Saved entries
**********

-- ==== Sys2Proof/Machine/State.lean ====
section
/-! DEFINITION. The state of the block as plain data, and the state after reset.
Each record names the rule of spec/ that gives it. Ticks kept inside the machine are natural numbers; what
software reads as a word is a bit vector. -/

namespace Sys2Proof.Machine
open Sys2Proof

/-- The header registers of one page (R409, R413). -/
structure PageHdr where
  quiesce : Bool := false
  enable : Bool := true
  errStatus : BitVec 3 := 0
  errMask : BitVec 2 := 0
  errFirst : W16 := 0
  /-- The lowest code recorded since FIRST_VALID was 0: what two errors of one cycle ask for (R410). -/
  errLow : W16 := 0
  errCount : W32 := 0
  eventStatus : W32 := 0
  eventEnable : W32 := 0
  lock : BitVec 2 := 0
  deriving DecidableEq, Repr

/-- The tick unit (R25 to R28, R330, R331). `goodRun` counts the consecutive ticks in step, `taken` is the number
of the last TICK accepted, `missed` the first tick missed in holdover. -/
structure TickUnit where
  num : W64 := 0
  periodUs : BitVec 10 := 10
  periodNext : Option (BitVec 10 × Nat) := none
  master : Bool := false
  masterFirst : Bool := false
  holdover : Bool := false
  locked : Bool := false
  everLocked : Bool := false
  offsetNs : W16 := 0
  taken : Option W64 := none
  missed : Option Nat := none
  goodRun : Nat := 0
  masterEn : Bool := false
  backupEn : Bool := false
  asBackup : Bool := false
  upAlt : BitVec 5 := 0
  upPort : BitVec 5 := 0
  fwd : BitVec 24 := 0
  depth : BitVec 8 := 0
  masterAddr : Option W16 := none
  deriving DecidableEq, Repr

/-- The states of a frame domain (the domain state table). -/
inductive FdState where
  | idle | armed | opened | done | recalling | held
  deriving DecidableEq, Repr

/-- Where the frame comes from that a waiting domain opens next (R48 to R50, R378). -/
inductive NextRun where
  | fresh
  | replay
  deriving DecidableEq, Repr

/-- A run marked recalled before it opened, with what its recall carried (R47.2). -/
structure Mark where
  f : W64
  replays : BitVec 8
  cause : W16
  tick : Nat
  deriving DecidableEq, Repr

/-- A recall for data that was missing or corrupt (R338): the frame, the cause, the source of the data, the port on which
it last arrived. -/
structure DataLoss where
  f : W64
  cause : W16
  src : W16
  port : Byte
  deriving DecidableEq, Repr

/-- One frame domain (R33 to R50, R499). -/
structure Domain where
  en : Bool := false
  guard : BitVec 12 := 0x032
  len : W16 := 1
  start : W64 := 0
  num : W64 := 0
  st : FdState := .idle
  replays : BitVec 8 := 0
  freshUsed : W16 := 0
  freshLimit : W16 := 0x0040
  holdReq : Bool := false
  offReq : Bool := false
  /-- Opening and ending tick of the run that is open (R33). -/
  opening : Nat := 0
  ending : Nat := 0
  guardSeen : Bool := false
  /-- The guard point of an OPEN or DONE run has passed and no base tick since (TMR_CFG mode 0b10). -/
  guardFresh : Bool := false
  abortDone : Bool := false
  /-- The tick at which the domain opens a frame after a recall (R48, R50), none while it waits. -/
  resumeAt : Option Nat := none
  nextRun : NextRun := .fresh
  /-- The domain becomes HELD once its abort completes, with the code it then records (R27, R49). -/
  holdAfterAbort : Option W16 := none
  /-- The domain was held with its frame recalled, so RESUME replays it (R49). -/
  heldRecalled : Bool := false
  /-- The run before this one was recalled by an overrun or a cause of R499. -/
  replayOfOver : Bool := false
  /-- Runs marked recalled before they opened (R47.2), and runs a recall was taken for (R47.4). -/
  marks : List Mark := []
  taken : List (W64 × BitVec 8) := []
  /-- Poisoned extents whose return to IDLE the domain awaits (R214). -/
  waitExt : List Nat := []
  /-- Lost positions of parity groups that the domain awaits: group and position (R364). -/
  waitPos : List (Nat × Nat) := []
  /-- A frame of the domain has committed or a run has opened since the domain was enabled. -/
  ran : Bool := false
  /-- The effective audit code of the open frame, 0 for none (R341). -/
  audCode : BitVec 4 := 0
  /-- While SUPERVISED, an audit of the open frame ended otherwise than with PASS or AUDITOR_TRANSIENT (R353). -/
  audBad : Bool := false
  /-- The last recall of each frame for missing or corrupt data that was taken here (R337, R338). -/
  dataLoss : List DataLoss := []
  deriving DecidableEq, Repr

/-- A frame-timer slot (R51, R52). -/
structure TimerSlot where
  arm : Bool := false
  fired : Bool := false
  mode : BitVec 2 := 0
  action : BitVec 2 := 0
  domain : BitVec 4 := 0
  gpio : BitVec 4 := 0
  cmp : W64 := 0
  /-- The tick at which the slot has last fired. -/
  at_ : Option Nat := none
  deriving DecidableEq, Repr

/-- States of an interrupt source (R393). -/
inductive SrcState where
  | inactive | pending | active | completing
  deriving DecidableEq, Repr

/-- One interrupt source (R391, R393, R401). -/
structure IrqSrc where
  asserted : Bool := false
  st : SrcState := .inactive
  again : Bool := false
  target : BitVec 2 := 0
  priority : BitVec 4 := 0
  deriving DecidableEq, Repr

/-- The interrupt controller (R391 to R402). IRQ_TOP is computed from the sources (R395). -/
structure Irq where
  /-- Step 5 of R394 has been taken at the present tick, its reminder with it (R399). -/
  judged : Bool := false
  src : Tbl IrqSrc := []
  thresh : Vector (BitVec 4) 3 := Vector.replicate 3 0
  stray : W32 := 0
  withdrawn : W32 := 0
  noevt : W32 := 0
  evtDev : W16 := 0xFFFF
  remind : W16 := 100
  /-- Ticks since the last INTERRUPT at each of which target 0 had an eligible source (R399). -/
  since : Nat := 0
  deriving DecidableEq, Repr

/-- The resource ledger and the GPIO pins (R414 to R420). An owner of none is an unowned resource. -/
structure LedgerEntry where
  owner : Option (BitVec 8) := none
  func : BitVec 4 := 0
  deriving DecidableEq, Repr

/-- A GPIO pin: its configuration, the input level at the pin, the level its function drives, and a pulse in
progress with the level it returns to (R419, R52). -/
structure Gpio where
  level : Bool := false
  out : Bool := false
  input : Bool := false
  drive : Bool := false
  pulse : Option Bool := none
  deriving DecidableEq, Repr

structure Ledger where
  entries : Tbl LedgerEntry := [(0, { owner := some 0xFF, func := 4 })]
  last : W32 := 0
  gpio : Tbl Gpio := []
  deriving DecidableEq, Repr

/-- One bank of the routing tables (R314): raw entry words by index. -/
structure RouteBank where
  quay : Tbl W32 := []
  slot : Tbl W32 := []
  mcast : Tbl W32 := []
  ctx0 : Tbl W32 := []
  ctx1 : Tbl W32 := []
  dom0 : Tbl W32 := []
  dom1 : Tbl W32 := []
  deriving DecidableEq, Repr

/-- Routing and the ROUTE page (R312 to R325, R335). -/
structure Route where
  addr : W16 := 0xFFFF
  bank0 : RouteBank := {}
  bank1 : RouteBank := {}
  active : Bool := false
  fence : BitVec 24 := 0
  drop : W32 := 0
  winSel : W32 := 0
  win0 : W32 := 0
  win1 : W32 := 0
  switchAt : W64 := 0
  /-- RT_SWITCH waits for its tick (R314). -/
  switchWaits : Bool := false
  timeout : W16 := 100
  ttl : BitVec 6 := 16
  mcPortDown : W32 := 0
  deriving DecidableEq, Repr

/-- The host bridge (R332 to R335): requests outstanding as (bridge tag, host tag). -/
structure HostBr where
  req : W32 := 0
  evt : W32 := 0
  drop : W32 := 0
  tags : List (BitVec 14 × BitVec 14) := []
  /-- Flits by class whose credits P23 returns once a tag is free (R332). -/
  owed : List (BitVec 3 × Nat) := []
  deriving DecidableEq, Repr

/-- Kinds of an extent number (R189). -/
inductive ExtKind where
  | scratch | pool | object
  deriving DecidableEq, Repr

/-- States of an extent (the extent state table). -/
inductive ExtState where
  | idle | fresh | promoting | evicting | poisoned | rebuilding | moved
  deriving DecidableEq, Repr

/-- An extent table entry (R198). RETIRED is kept by physical number in `Mem.retired`. -/
structure Ext where
  kind : ExtKind := .scratch
  st : ExtState := .idle
  pin : Bool := false
  freshFd : BitVec 4 := 0
  obj : W16 := 0
  ord : BitVec 21 := 0
  freshPhys : BitVec 21 := 0
  phys : BitVec 21 := 0
  deriving DecidableEq, Repr

/-- An object table entry (R194). -/
structure ObjEntry where
  valid : Bool := false
  sclass : BitVec 2 := 0
  writer : BitVec 5 := 0
  owner : BitVec 8 := 0
  audit : BitVec 4 := 0
  privMap : W16 := 0
  sgroup : W16 := 0
  label : W32 := 0
  extCount : BitVec 21 := 0
  deriving DecidableEq, Repr

/-- A range of physical bytes whose contents the spec leaves open: its byte `lo + i` reads as the free value
of fill `fill` at `org + i` (R67, R195; log 5). -/
structure Unk where
  lo : Nat
  len : Nat
  fill : Nat
  org : Nat
  deriving DecidableEq, Repr

/-- A version that open frames still read (R40, R196), or the source of a switched move (R202). -/
structure OldVer where
  ext : Nat
  phys : Nat
  readers : List Nat
  moved : Bool
  deriving DecidableEq, Repr

/-- A write that waits for a version-on-write copy (R193): the physical address it lands at. -/
structure CowWrite where
  off : Nat
  data : List Byte
  deriving DecidableEq, Repr

/-- A version-on-write copy in progress (R192, R193). -/
structure Cow where
  ext : Nat
  writes : List CowWrite
  deriving DecidableEq, Repr

/-- A MEM_PUT of another device's frame that has version-on-write copies to wait for before it is acknowledged (R70, R193). -/
structure PutWait where
  q : MemReq
  exts : List Nat
  deriving DecidableEq, Repr

/-- Operations of a move request (R199). -/
inductive MoveOp where
  | promote | evict | pin | unpin | remap
  deriving DecidableEq, Repr

/-- A request from outside whose slice read waits for its second read (R500). -/
structure WaitGet where
  b : BerthIdx
  off : BitVec 28
  q : MemReq
  n : Nat
  deriving DecidableEq, Repr

structure MoveReq where
  op : MoveOp
  src : Nat
  dst : Nat
  tag : W16
  deriving DecidableEq, Repr

/-- A move in progress (R201, R202), or a promote that waits for an eviction (R204). -/
structure Move where
  op : MoveOp
  src : Nat
  dst : Nat
  dstPhys : Nat
  tag : W16
  waiting : Bool
  copied : Bool
  /-- The physical extent of the destination has been retired (R213). -/
  dead : Bool := false
  deriving DecidableEq, Repr

/-- A staged write of the object window (R205): the table, the index and the four words. -/
structure Staged where
  extTable : Bool
  index : Nat
  data : BitVec 128
  deriving DecidableEq, Repr

/-- The registers of one LPX page (R216). -/
structure LpxDev where
  chFail : BitVec 8 := 0
  mr4Rate : BitVec 3 := 0
  hot : Bool := false
  trained : Bool := false
  ce : W32 := 0
  lasting : W16 := 0
  transient : W16 := 0
  link : W32 := 0
  ueValid : Bool := false
  ueChan : BitVec 3 := 0
  ueSector : BitVec 25 := 0
  scrub : W32 := 0
  deriving DecidableEq, Repr

/-- Memory tiers and objects (R187 to R216). `bytes` holds the bytes of PHYSICAL extents: byte `o` of physical
extent `x` at `x * 2^20 + o`. -/
structure Mem where
  bytes : List Host.Cell := []
  unk : List Unk := []
  exts : Tbl Ext := []
  objs : Tbl ObjEntry := []
  /-- Free physical extents of the slices, and the LPDDR5X physical extents that are not free (R190). -/
  sramFree : List Nat := []
  lpxTaken : List Nat := []
  retired : List Nat := []
  old : List OldVer := []
  cow : List Cow := []
  putWaits : List PutWait := []
  /-- Objects and domains that still write them in the frame that was open when WRITER changed from them (R197). -/
  keepsWrite : List (Nat × Nat) := []
  /-- Objects and domains that do not write them yet in the frame that was open when WRITER changed to them (R197). -/
  notYetWrite : List (Nat × Nat) := []
  staged : List Staged := []
  moveReqs : List MoveReq := []
  moves : List Move := []
  waitGets : List WaitGet := []
  moveRes : List (W16 × W16) := []
  winSel : W32 := 0
  win0 : W32 := 0
  win1 : W32 := 0
  win2 : W32 := 0
  win3 : W32 := 0
  moveSrc : BitVec 21 := 0
  moveDst : BitVec 21 := 0
  poolSel : BitVec 8 := 0
  rate : BitVec 4 := 7
  training : Bool := false
  lpx : Tbl LpxDev := []
  deriving DecidableEq, Repr

/-- A tile register, a group's cells, as sparse bytes. A byte not listed is 0 while `fill` is none, and the free
value of the fill otherwise (R38, R89; log 5). -/
structure Bank where
  fill : Option Nat := none
  cells : Tbl Byte := []
  deriving DecidableEq, Repr

/-- An accumulation group (R88 to R93, R102). Flags are NF, NI, NV, OF in bits 3 to 0. -/
structure Group where
  opened : Bool := false
  w16 : Bool := false
  key : W64 := 0
  ctr : W32 := 0
  flags : BitVec 4 := 0
  bank : Bank := {}
  deriving DecidableEq, Repr

/-- An instruction in a unit's queue with its issue number and what it captured at issue (R54, R131): the four
words of a descriptor for a lighter, the scalar operands for an engine. -/
structure QEnt where
  seq : Nat
  w : PWord
  a : W64 := 0
  b : W64 := 0
  c : W64 := 0
  d : W64 := 0
  rows : BitVec 8 := 128
  cols : BitVec 8 := 128
  driver : Bool := false
  /-- MXFLAGS as a waiting word found them when a later close folded or a later MX_FCLR cleared them (R127). -/
  mx : Option (BitVec 4) := none
  deriving DecidableEq, Repr

/-- The descriptor a lighter runs: `wait` counts responses that are outstanding, `got` holds data received by
offset, `dead` an access that never completes (R66), `ok` that a channel end or an acknowledgement has come. -/
structure Running where
  ent : QEnt
  wait : Nat := 0
  got : List (Nat × List Byte) := []
  dead : Bool := false
  posted : Bool := false
  sent : Bool := false
  ok : Bool := false
  /-- The row watermark of a receive's tile register: the rows below it have landed (R57). -/
  rows : Nat := 0
  /-- The order in which the descriptors of the berth started (R80). -/
  start : Nat := 0
  /-- The bytes that a SEND or a write to a peer has sent: its source may be overwritten before it completes (R73, R74). -/
  sentData : Option (List Byte) := none
  deriving DecidableEq, Repr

**********

> EXERCISE PROMPT:
As the answer, set down only the lines from the data above between the one holding "mode : BitVec 2 := 0" and the one holding "structure Irq where", inclusive, exactly as they read.

> ANSWER AREA:
  mode : BitVec 2 := 0
  action : BitVec 2 := 0
  domain : BitVec 4 := 0
  gpio : BitVec 4 := 0
  cmp : W64 := 0
  /-- The tick at which the slot has last fired. -/
  at_ : Option Nat := none
  deriving DecidableEq, Repr

/-- States of an interrupt source (R393). -/
inductive SrcState where
  | inactive | pending | active | completing
  deriving DecidableEq, Repr

/-- One interrupt source (R391, R393, R401). -/
structure IrqSrc where
  asserted : Bool := false
  st : SrcState := .inactive
  again : Bool := false
  target : BitVec 2 := 0
  priority : BitVec 4 := 0
  deriving DecidableEq, Repr

/-- The interrupt controller (R391 to R402). IRQ_TOP is computed from the sources (R395). -/
structure Irq where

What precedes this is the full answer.